Visiting the London Eye: What You Need to Know

 London Eye

Perhaps when you think of London, you may imagine quintessential and historic landmarks like Buckingham Palace, Trafalgar Square, Tower Bridge, or the Tower of London.

These are all places that should definitely not be missed (especially if it's your first time), but if you visit London,  you really should carve out some time for the London Eye to catch some of the best views of the city. 

 London Eye Capsule

If you visit London, there is a good chance you'll pass by the London Eye at some point. 

Located on the South Bank of the River Thames across from Big Ben and the Houses of Parliament, the London Eye was opened to the public in 2000 to celebrate the Millennium. At the time, it was the world's tallest Ferris wheel. Although that designation has been surpassed today, it still remains the tallest Ferris wheel in Europe.

 London Eye Capsule

The Views from the London Eye

With its prime location on the River Thames, the London Eye gives visitors a 360 ° view of London.

Apart from the sprawling city, some of the notable sites nearby that you'll be able to see include Big Ben, the Houses of Parliament, Westminster Abbey, Buckingham Palace, The Shard, St. Paul's Cathedral, and of course the River Thames along with many of the bridges running across it.

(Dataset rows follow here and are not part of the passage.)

/-- Milliseconds left of a trial (R255). -/
def State.trialLeft (s : State) : Nat :=
  match s.boot.deadline with
  | some t => min 65535 ((t - s.alm.usec.toNat) / 1000)
  | none => 0

/-- The BOOT page (R262). -/
def State.bootView (s : State) (j : Nat) : Option Word :=
  let b := s.boot
  if j = 0x10 then
    some (wd (b.state.code + 8 * b2n (bit (s.fuse 0x60) 0) + 16 * (b.slot % 2) + 32 * b2n b.trial))
  else if j = 0x11 then some (wd b.index)
  else if 0x12 ≤ j ∧ j ≤ 0x15 then some (nth 0 b.build (j - 0x12))
  else if j = 0x16 then some (wd s.trialLeft)
  else if j = 0x17 then some (wd b.fails)
  else if 0x1A ≤ j ∧ j ≤ 0x1C then 
    some (match s.marker with
      | some (_, _, m) => nth 0 (wd m.phase :: wordsOf 2 m.block) (j - 0x1A)
      | none => 0)
  else none

/-- COULTER page 0 (R232). -/
def State.coulterView (s : State) (j : Nat) : Option Word :=
  let g := s.gate
  let locks := packBits (g.lockEnd.map Option.isSome)
  let used := g.queue.length + b2n g.verify.isSome
  if j = 0x04 then
    some (putFld (s.reg 0x604) 4 0 (packBits [g.katOk, false, locks ≠ 0,
      g.counters.any fun (c : Counter) => c.failed, decide (8 ≤ used)]))
  else if j = 0x10 then
    some (wd (used % 16 + match g.verify with
      | some h => 16 * 2 ^ h.env.port.val
      | none => 0))
  else if j = 0x11 then some (wd locks)
  else if 0x12 ≤ j ∧ j ≤ 0x15 then some (nth 0 s.deviceId (j - 0x12))
  else if 0x16 ≤ j ∧ j ≤ 0x19 then
    some (match g.table with
      | some t => nth 0 t.pairId (j - 0x16)
      | none => 0)
  else if 0x20 ≤ j ∧ j < 0x44 ∧ j % 4 = 2 then some (wd (nth [] g.badTimes ((j - 0x20) / 4)).length)
  else if 0x50 ≤ j ∧ j ≤ 0x5F then
    some (match s.identity with
      | some k => nth 0 k (j - 0x50)
      | none => 0)
  else none

/-- COULTER page 1: the counters (R232). -/
def State.counterView (s : State) (j : Nat) : Option Word :=
  if 0x10 ≤ j ∧ j < 0xD3 then
    let i := (j - 0x10) / 3
    some (if (s.counter i).failed then 0xFFFF else nth 0 (wordsOf 3 (s.counterValue i)) ((j - 0x10) % 3))
  else none

/-- Word i of a plot's PLOT_STATE (R122). -/
def State.plotView (s : State) (p i : Nat) : Option Word :=
  let q := s.plot p
  match i with
  | 0 => some (wd (q.state.code + 16 * b2n q.paired + 32 * b2n q.strict + 256 * (q.prioTop % 16)))
  | 1 => some (wd q.code.length)
  | 2 => some (wd q.data.length)
  | 3 => some (wd q.mram.length)
  | 4 => some (wd (q.coreMask.toNat + 256 * q.iface.toNat))
  | 5 => some (wd (s.tasks.filter fun (t : Task) => t.state ≠ .free && t.plot = p).length)
  | 6 => some (wd (min 15 q.lateRows + 16 * min 15 q.faultRows))
  | 10 => some (wd q.usedLast)
  | 11 => some (wd (q.usedLast / 65536))
  | 12 => some (wd (q.allots.filter fun (a : Allot) => a.kind = 1).length)
  | 13 => some (wd (q.allots.filter fun (a : Allot) => a.kind ≠ 1).length)
  | 14 => some q.lastFault
  | _ => none

/-- A team's TEAM_MODE (R122). -/
def State.teamMode (s : State) (t : Nat) : Word :=
  let mine := s.plotIds.filter fun p => (s.plot p).state ≠ .free
    && ((s.plot p).coreMask.getLsbD (2 * t) || (s.plot p).coreMask.getLsbD (2 * t + 1))
  let mode := if (s.team t).withdrawn then 3 else if mine.isEmpty then 0
    else if mine.any fun p => (s.plot p).paired then 2 else 1
  wd (mode + 256 * (mine.map fun p => 2 ^ p).sum)

/-- SOWER page 0 (R122), the one of the two pages that shows the STAT and IRQ_PEND bits (notes/assumptions/152.md). -/
def State.sowerView (s : State) (j : Nat) : Option Word :=
  if 0x10 ≤ j ∧ j < 0x90 then s.plotView ((j - 0x10) / 16) (j % 16)
  else if 0x90 ≤ j ∧ j < 0x94 then some (if j - 0x90 < s.variant.teams then s.teamMode (j - 0x90) else 0)
  else if 0xA0 ≤ j ∧ j < 0xB0 then some (nth 0 (wordsOf 2 (s.coreLoad ((j - 0xA0) / 2))) (j % 2))
  else if 0xB0 ≤ j ∧ j < 0xC0 then
    let c := (j - 0xB0) / 2
    some (if c < s.ncores then nth 0 (wordsOf 2 (s.cap c)) (j % 2) else 0)
  else if 0xC0 ≤ j ∧ j ≤ 0xC2 then some (wd (s.freeAcres (j - 0xC0)).length)
  else if j = 0xC3 then some (wd s.harrow.zeroing.length)
  else if j = 0xC4 then some (wd s.harrow.withdrawn.length)
  else none

/-- SOWER page 1: tasks, the dirty map and the edits (R122, R281). -/
def State.taskView (s : State) (j : Nat) : Option Word :=
  if 0x10 ≤ j ∧ j < 0x90 then
    let t := s.task ((j - 0x10) / 2)
    some (if j % 2 = 0 then wd (t.state.code + 256 * (t.plot % 8) + 4096 * (t.prio % 16))
      else wd (t.outcome % 8 + 256 * min 255 t.mergedN))
  else if 0x90 ≤ j ∧ j ≤ 0xC4 then
    some (wd (packBits ((rangeFrom (16 * (j - 0x90)) 16).map s.dirty.contains)))
  else if 0xD0 ≤ j ∧ j < 0x100 then
    let q := s.plot ((j - 0xD0) / 6)
    let e := q.edit
    let i := (j - 0xD0) % 6
    let new := if e.state = .idle then 0 else e.newVersion.toNat
    some (if i = 0 then wd (e.state.code + 8 * (e.deferrals % 32) + 256 * (e.lastReason % 256))
      else if i ≤ 2 then nth 0 (wordsOf 2 q.version.toNat) (i - 1)
      else if i ≤ 4 then nth 0 (wordsOf 2 new) (i - 3)
      else wd (if e.state = .swapped then e.trialLeft else 0))
  else none

/-- The ENTROPY page (R232). -/
def State.entropyView (s : State) (j : Nat) : Option Word :=
  if j = 0x10 then some (wd (b2n s.gate.entFail + 2 * b2n s.gate.drbg.isSome)) else none

/-- The XSPI page (R263). -/
def State.xspiView (s : State) (j : Nat) : Option Word :=
  if j = 0x04 then some (putBit (s.reg 0x2504) 2 (s.boot.area ≠ 0))
  else if j = 0x1B ∨ j = 0x1C then some (nth 0 (wordsOf 2 (s.boot.flashReads / 1024)) (j - 0x1B))
  else none

/-- Mode codes of FALLOW.MODE (Table 16-1). -/
def PowerMode.code : PowerMode → Nat
  | .run => 0 | .doze => 1 | .fallow => 2 | .deep => 3

/-- The ballot's controller (R433). -/
def State.ballotBus (s : State) : Nat := fld (s.reg 0x1D50) 1 1

/-- The ballot's controller is in NORMAL and not in BUS_OFF (R433). -/
def State.ballotAble (s : State) : Bool := fld (s.busMode s.ballotBus) 1 0 = 1 && (s.bus s.ballotBus).err ≠ 2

 Hungerford Bridge and Golden Jubilee Bridges as seen from the London Eye

Seeing these impressive sites from up high is a completely different experience than being on street level. There are no throngs of tourists pushing past you, no one vying for the same photo spot. Perhaps, this is what's so appealing about the London Eye - it's a peaceful respite from the hustle and bustle of the city that allows you to simply enjoy being in London.

 The Shard as seen from the London Eye

Although the weather took away from the views during my visit, it was interesting to have typical London weather complete with cloudy skies and dreary muted tones. I can only imagine how much more incredible the views would be when the sun is shining!

 St. Paul's Cathedral and the River Thames as seen from the London Eye

Ticket Prices & Visitor Info

The London Eye is one of the city's most beloved tourist attractions, so wait times can be extremely long if you don't purchase a ticket in advance.

A standard ticket for adults costs £26.00 when purchased at the ticket office on the day. However, if you can plan out your days in London and know when you'd like to go on the London Eye, I would recommend you purchase your tickets ahead of time online to not only save a few pounds (the cost is £23.45) but also to ensure that you get on the ferris wheel.

It might also be worth splurging on Fast Track tickets (which can also be purchased online ahead of time for £32.45) to beat the crowds if you're in a hurry or don't want to wait around.

 Big Ben, Houses of Parliament, and the River Thames as seen from the London Eye

A London Eye ticket gets you one rotation on the Ferris wheel which takes approximately 30 minutes. The ride is incredibly smooth (even on windy days), so if you're feeling anxious about being up high, don't fret. Should you feel uncomfortable you can always sit down on a bench in the middle of the capsule to get some distance between yourself and the windows.

 London Eye Capsule

The really nice thing about the London Eye is that they don't stuff the capsules full of people. This ensures that everyone can move around freely and enjoy all of the views. Each capsule also includes touch screen tablets along the windows that will tell you exactly what buildings and other landmarks are in your line of sight.

 London Eye

Please note, I received two complimentary London Eye tickets to experience and review.
 However, all opinions expressed in this article are entirely my own.